▶ _What the task requires_
The entries below contain a stretch that opens with the line containing "unfold setJob" and closes with the line containing "kept_plcEvent | split"; set down that stretch exactly, both ends included, and nothing else.

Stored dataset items
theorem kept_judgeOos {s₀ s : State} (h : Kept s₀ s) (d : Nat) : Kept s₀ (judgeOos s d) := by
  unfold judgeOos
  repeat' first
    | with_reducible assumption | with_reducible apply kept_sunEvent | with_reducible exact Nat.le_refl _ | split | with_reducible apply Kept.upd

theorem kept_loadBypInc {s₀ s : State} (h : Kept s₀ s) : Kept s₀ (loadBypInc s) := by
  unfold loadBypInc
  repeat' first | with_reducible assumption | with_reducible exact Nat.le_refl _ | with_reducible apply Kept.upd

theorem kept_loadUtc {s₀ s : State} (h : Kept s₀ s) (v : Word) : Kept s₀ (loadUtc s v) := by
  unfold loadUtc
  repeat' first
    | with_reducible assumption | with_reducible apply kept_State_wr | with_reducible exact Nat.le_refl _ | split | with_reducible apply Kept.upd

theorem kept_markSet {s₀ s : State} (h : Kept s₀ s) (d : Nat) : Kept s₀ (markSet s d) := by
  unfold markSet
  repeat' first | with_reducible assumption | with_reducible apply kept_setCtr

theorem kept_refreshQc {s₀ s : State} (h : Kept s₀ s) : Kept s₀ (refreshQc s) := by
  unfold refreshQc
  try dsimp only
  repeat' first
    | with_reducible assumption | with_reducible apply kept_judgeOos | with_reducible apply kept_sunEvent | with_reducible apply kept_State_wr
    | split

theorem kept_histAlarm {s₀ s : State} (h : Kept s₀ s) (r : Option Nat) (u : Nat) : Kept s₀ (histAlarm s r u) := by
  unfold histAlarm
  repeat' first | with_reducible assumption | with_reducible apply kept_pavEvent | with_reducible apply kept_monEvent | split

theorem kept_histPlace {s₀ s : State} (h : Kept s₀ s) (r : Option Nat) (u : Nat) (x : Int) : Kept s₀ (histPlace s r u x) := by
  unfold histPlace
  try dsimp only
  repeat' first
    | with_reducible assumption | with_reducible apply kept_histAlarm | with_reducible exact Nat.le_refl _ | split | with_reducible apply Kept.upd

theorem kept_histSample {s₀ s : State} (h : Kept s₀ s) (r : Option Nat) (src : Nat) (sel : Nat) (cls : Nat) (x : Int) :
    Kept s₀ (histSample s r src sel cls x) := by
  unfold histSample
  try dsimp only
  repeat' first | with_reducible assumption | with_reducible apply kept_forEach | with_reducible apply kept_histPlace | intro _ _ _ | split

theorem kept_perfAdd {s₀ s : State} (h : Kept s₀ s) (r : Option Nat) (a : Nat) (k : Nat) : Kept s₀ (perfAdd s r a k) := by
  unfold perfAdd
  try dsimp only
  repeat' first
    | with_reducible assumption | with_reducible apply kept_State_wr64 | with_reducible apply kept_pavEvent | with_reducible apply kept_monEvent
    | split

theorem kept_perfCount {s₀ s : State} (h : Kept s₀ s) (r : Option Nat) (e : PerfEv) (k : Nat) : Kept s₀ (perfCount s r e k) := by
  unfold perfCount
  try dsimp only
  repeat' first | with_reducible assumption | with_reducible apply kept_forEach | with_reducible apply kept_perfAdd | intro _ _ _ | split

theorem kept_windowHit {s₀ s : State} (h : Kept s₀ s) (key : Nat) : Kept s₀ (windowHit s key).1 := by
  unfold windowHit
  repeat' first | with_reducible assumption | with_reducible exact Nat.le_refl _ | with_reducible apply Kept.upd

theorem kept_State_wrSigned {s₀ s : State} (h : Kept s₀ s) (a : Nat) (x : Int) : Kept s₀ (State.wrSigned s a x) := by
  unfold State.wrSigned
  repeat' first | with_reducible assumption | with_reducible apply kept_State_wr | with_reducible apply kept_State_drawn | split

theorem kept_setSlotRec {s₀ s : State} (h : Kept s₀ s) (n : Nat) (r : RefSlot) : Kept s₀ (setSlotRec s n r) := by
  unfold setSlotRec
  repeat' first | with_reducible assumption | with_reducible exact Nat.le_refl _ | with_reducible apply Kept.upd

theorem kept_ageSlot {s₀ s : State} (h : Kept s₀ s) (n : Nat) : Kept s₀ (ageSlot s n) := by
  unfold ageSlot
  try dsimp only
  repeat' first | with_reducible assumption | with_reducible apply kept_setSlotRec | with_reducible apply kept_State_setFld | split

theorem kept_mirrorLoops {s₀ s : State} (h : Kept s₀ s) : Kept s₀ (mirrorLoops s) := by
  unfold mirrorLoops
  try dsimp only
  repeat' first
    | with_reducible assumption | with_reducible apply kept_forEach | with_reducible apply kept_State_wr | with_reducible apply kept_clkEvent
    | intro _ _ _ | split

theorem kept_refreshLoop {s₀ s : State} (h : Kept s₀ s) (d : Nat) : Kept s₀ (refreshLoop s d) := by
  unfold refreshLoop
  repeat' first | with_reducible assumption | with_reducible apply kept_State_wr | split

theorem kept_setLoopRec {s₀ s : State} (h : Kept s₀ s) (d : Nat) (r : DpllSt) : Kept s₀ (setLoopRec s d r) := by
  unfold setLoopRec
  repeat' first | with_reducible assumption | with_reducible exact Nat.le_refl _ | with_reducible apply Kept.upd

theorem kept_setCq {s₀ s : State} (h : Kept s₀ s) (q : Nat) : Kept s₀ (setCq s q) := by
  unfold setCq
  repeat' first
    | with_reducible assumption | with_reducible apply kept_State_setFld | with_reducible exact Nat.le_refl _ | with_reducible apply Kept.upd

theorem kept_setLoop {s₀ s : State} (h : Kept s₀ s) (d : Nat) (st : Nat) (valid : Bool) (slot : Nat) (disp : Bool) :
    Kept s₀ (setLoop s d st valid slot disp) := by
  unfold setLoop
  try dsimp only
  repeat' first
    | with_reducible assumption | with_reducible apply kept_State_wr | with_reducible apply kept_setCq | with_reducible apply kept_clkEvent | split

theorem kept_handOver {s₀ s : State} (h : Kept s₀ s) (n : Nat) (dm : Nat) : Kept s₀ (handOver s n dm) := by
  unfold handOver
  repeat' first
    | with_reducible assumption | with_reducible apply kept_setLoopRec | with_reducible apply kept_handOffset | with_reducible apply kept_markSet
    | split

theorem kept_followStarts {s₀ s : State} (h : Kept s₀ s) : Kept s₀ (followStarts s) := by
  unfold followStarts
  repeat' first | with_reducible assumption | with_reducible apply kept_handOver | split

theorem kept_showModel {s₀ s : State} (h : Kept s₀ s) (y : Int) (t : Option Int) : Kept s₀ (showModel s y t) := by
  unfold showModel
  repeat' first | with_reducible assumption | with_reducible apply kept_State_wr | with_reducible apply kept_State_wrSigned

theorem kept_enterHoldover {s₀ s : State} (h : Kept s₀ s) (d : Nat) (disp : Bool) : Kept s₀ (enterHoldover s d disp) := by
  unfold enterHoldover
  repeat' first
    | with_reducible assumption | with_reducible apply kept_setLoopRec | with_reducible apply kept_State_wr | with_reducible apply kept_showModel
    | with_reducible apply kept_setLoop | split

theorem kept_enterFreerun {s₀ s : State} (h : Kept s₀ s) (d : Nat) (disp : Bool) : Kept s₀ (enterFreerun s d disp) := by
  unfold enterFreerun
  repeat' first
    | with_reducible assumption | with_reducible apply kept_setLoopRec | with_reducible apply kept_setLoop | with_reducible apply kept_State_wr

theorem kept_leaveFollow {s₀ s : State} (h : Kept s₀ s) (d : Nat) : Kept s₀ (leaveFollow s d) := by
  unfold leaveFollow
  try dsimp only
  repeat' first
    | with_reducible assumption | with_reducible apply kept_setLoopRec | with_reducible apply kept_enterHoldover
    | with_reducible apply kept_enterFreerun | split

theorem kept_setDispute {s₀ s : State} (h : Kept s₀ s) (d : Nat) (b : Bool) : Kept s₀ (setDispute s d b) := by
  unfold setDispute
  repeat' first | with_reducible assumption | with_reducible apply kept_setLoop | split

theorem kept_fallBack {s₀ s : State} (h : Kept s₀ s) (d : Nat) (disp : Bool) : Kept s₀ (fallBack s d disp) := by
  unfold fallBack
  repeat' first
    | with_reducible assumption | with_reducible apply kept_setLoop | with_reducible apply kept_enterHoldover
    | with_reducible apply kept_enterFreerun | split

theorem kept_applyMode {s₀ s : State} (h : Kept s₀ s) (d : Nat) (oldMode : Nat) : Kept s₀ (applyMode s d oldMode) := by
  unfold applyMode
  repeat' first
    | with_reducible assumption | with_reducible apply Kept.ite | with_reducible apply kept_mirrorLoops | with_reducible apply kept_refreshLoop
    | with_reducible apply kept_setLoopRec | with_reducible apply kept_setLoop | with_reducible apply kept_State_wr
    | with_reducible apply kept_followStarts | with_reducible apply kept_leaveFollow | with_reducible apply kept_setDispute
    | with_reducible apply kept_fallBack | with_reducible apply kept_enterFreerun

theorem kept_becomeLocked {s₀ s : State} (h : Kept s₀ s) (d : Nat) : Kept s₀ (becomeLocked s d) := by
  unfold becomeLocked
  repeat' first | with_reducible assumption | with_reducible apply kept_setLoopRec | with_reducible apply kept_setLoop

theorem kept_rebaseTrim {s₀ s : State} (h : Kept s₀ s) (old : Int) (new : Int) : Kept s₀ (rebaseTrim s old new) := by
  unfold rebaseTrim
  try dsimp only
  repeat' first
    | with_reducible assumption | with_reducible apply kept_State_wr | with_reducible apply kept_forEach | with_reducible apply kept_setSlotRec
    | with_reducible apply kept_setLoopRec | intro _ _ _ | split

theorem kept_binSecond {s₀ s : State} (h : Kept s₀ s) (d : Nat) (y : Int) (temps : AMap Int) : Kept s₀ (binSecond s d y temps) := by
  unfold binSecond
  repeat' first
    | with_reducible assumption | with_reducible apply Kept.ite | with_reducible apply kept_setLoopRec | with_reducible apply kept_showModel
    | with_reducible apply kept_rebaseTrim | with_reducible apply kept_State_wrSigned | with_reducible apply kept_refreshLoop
---
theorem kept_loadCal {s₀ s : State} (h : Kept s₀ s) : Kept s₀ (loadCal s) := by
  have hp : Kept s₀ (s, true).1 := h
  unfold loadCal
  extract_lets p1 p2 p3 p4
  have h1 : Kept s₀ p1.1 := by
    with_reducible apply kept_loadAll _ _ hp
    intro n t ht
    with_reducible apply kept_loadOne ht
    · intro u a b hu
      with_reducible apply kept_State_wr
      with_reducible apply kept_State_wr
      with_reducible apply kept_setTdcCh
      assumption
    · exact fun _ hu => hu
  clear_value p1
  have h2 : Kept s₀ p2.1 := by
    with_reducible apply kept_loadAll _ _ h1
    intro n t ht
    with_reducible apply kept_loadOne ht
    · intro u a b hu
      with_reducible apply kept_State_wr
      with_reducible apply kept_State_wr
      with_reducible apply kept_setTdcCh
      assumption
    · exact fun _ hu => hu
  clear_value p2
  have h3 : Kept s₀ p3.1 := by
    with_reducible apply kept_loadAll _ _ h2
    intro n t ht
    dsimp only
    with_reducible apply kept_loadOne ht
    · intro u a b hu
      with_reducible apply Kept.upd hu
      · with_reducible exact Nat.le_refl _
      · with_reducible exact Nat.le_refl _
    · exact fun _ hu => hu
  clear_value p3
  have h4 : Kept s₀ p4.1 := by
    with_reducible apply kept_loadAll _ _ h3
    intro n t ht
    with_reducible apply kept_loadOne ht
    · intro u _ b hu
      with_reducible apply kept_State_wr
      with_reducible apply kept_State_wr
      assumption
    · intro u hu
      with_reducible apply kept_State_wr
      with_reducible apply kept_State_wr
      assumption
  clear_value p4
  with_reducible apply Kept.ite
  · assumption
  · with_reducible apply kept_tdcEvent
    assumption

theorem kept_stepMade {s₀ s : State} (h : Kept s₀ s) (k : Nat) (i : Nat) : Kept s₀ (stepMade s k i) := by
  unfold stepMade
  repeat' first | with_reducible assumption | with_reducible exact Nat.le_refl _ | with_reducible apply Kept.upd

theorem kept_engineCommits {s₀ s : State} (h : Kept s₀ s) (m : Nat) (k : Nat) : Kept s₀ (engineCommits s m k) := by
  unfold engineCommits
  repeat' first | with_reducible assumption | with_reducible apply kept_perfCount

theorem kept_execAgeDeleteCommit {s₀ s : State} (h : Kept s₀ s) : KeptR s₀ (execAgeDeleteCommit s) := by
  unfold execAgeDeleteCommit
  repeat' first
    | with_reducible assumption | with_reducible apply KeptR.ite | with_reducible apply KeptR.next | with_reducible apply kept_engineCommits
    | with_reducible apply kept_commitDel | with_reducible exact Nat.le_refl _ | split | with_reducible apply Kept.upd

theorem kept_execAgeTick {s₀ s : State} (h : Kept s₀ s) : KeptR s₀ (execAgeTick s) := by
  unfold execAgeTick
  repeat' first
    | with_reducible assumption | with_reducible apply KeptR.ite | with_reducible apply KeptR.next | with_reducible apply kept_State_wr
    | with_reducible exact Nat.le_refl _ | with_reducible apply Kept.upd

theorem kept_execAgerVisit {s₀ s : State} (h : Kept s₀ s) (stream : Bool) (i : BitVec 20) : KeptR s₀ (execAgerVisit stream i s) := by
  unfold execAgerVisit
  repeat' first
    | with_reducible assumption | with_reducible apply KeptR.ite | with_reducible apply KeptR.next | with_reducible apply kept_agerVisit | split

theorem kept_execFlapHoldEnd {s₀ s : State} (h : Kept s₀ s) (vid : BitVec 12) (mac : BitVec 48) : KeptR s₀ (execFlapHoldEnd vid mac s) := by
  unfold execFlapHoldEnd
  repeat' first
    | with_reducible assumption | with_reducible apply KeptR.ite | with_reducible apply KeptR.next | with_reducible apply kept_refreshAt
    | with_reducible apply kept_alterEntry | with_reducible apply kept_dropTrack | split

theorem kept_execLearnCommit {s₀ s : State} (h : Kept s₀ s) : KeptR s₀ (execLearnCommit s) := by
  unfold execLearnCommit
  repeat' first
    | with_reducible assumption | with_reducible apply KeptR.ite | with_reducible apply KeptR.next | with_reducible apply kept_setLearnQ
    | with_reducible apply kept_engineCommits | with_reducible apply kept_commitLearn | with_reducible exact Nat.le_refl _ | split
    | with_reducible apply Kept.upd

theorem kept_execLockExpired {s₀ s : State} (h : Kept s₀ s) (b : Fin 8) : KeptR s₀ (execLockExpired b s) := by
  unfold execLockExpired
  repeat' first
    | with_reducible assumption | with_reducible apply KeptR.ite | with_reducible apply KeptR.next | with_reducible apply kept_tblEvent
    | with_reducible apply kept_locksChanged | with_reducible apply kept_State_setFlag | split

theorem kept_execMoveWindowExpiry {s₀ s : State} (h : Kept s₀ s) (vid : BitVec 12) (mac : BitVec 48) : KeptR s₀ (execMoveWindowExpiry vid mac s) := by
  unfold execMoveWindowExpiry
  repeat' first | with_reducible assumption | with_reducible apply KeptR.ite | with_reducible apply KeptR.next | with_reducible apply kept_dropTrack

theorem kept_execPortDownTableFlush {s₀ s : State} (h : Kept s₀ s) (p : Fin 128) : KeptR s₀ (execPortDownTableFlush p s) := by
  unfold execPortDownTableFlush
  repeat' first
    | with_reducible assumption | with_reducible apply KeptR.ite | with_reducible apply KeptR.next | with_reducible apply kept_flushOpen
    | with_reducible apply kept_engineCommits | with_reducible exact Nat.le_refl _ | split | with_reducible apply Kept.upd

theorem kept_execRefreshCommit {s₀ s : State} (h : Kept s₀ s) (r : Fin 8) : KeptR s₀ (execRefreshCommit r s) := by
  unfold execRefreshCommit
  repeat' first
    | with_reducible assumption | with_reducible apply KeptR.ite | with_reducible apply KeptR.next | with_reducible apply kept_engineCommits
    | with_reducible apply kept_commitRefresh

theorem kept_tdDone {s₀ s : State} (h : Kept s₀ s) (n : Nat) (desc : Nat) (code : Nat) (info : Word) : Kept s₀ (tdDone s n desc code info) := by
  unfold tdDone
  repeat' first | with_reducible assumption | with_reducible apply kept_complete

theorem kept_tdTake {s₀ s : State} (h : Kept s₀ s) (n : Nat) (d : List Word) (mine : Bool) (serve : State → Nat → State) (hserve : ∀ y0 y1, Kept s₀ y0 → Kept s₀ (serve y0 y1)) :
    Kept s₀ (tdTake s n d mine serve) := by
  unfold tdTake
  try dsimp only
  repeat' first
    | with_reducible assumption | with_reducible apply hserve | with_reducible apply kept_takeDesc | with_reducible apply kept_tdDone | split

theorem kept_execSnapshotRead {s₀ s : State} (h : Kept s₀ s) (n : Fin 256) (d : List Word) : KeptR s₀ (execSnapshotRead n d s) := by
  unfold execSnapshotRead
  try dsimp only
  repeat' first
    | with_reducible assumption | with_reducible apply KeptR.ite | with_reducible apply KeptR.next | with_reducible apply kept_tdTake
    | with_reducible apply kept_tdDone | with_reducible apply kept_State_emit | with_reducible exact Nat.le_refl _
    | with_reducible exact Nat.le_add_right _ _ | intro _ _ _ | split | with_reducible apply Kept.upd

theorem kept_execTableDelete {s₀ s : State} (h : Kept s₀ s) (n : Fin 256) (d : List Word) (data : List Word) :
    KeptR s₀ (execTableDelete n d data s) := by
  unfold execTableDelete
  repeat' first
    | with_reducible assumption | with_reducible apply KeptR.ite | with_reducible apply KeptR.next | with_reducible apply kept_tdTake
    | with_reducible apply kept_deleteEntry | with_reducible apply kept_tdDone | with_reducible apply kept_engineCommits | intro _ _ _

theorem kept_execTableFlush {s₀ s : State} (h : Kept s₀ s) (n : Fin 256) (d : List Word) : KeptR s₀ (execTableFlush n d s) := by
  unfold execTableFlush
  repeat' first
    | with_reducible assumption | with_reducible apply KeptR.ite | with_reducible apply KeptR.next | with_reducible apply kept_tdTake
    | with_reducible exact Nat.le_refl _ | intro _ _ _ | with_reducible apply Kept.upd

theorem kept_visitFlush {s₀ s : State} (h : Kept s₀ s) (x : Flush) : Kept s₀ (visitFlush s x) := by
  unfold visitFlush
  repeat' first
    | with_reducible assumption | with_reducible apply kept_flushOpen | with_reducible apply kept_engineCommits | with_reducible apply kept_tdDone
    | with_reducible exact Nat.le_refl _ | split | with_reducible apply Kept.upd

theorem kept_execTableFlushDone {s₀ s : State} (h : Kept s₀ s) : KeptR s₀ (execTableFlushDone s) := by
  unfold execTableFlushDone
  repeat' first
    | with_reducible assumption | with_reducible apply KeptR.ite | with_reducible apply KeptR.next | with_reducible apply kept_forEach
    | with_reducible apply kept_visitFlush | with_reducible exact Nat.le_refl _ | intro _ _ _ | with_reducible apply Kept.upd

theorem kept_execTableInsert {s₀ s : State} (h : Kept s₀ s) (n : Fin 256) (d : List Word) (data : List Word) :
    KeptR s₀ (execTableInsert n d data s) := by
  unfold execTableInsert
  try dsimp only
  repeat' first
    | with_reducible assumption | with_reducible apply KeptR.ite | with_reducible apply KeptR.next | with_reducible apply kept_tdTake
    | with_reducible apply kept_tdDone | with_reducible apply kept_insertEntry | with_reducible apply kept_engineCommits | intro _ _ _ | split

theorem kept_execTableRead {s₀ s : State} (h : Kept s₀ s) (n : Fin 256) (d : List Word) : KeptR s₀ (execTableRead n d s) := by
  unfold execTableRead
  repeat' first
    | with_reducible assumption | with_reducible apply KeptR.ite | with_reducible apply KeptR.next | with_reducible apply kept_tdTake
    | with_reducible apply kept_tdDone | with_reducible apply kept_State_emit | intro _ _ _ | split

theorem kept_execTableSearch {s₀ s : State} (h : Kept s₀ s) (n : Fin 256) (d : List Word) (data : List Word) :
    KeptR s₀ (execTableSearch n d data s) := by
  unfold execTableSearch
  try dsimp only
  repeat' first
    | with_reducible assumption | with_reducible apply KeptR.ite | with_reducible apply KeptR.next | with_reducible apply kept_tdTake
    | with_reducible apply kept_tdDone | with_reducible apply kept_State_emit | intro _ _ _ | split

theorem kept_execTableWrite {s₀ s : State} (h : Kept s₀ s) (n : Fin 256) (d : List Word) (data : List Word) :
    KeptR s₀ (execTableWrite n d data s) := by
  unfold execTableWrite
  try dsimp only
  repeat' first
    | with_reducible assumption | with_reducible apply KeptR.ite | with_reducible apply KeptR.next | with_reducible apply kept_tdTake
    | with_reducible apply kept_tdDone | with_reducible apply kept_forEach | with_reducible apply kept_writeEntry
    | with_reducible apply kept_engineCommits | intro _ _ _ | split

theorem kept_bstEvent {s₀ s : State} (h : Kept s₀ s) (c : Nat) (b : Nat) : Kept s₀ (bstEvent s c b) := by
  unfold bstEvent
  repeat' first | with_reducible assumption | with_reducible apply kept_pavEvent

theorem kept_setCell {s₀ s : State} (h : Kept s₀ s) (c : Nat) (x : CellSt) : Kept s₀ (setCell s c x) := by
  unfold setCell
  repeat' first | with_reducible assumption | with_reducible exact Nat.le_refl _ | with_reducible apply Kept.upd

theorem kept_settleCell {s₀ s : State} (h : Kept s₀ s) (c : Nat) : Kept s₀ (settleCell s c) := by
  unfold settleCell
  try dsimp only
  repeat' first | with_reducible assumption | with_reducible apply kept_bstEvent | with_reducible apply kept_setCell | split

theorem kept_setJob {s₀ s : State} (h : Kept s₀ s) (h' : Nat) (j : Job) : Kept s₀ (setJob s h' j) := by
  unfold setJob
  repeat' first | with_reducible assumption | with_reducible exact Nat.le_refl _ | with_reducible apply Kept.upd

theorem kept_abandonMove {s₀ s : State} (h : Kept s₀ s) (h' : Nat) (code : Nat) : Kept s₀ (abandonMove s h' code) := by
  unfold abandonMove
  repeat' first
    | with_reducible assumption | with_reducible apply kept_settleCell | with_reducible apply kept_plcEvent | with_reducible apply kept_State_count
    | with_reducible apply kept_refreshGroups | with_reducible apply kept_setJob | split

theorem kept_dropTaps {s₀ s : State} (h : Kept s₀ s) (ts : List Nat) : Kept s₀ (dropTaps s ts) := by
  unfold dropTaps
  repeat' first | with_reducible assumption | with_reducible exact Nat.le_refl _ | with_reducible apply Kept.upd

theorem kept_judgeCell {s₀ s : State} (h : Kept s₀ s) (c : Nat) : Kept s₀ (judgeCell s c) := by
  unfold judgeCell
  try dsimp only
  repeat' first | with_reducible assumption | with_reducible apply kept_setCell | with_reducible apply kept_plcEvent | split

▶ _Solution below_
  unfold setJob
  repeat' first | with_reducible assumption | with_reducible exact Nat.le_refl _ | with_reducible apply Kept.upd

theorem kept_abandonMove {s₀ s : State} (h : Kept s₀ s) (h' : Nat) (code : Nat) : Kept s₀ (abandonMove s h' code) := by
  unfold abandonMove
  repeat' first
    | with_reducible assumption | with_reducible apply kept_settleCell | with_reducible apply kept_plcEvent | with_reducible apply kept_State_count
    | with_reducible apply kept_refreshGroups | with_reducible apply kept_setJob | split

theorem kept_dropTaps {s₀ s : State} (h : Kept s₀ s) (ts : List Nat) : Kept s₀ (dropTaps s ts) := by
  unfold dropTaps
  repeat' first | with_reducible assumption | with_reducible exact Nat.le_refl _ | with_reducible apply Kept.upd

theorem kept_judgeCell {s₀ s : State} (h : Kept s₀ s) (c : Nat) : Kept s₀ (judgeCell s c) := by
  unfold judgeCell
  try dsimp only
  repeat' first | with_reducible assumption | with_reducible apply kept_setCell | with_reducible apply kept_plcEvent | split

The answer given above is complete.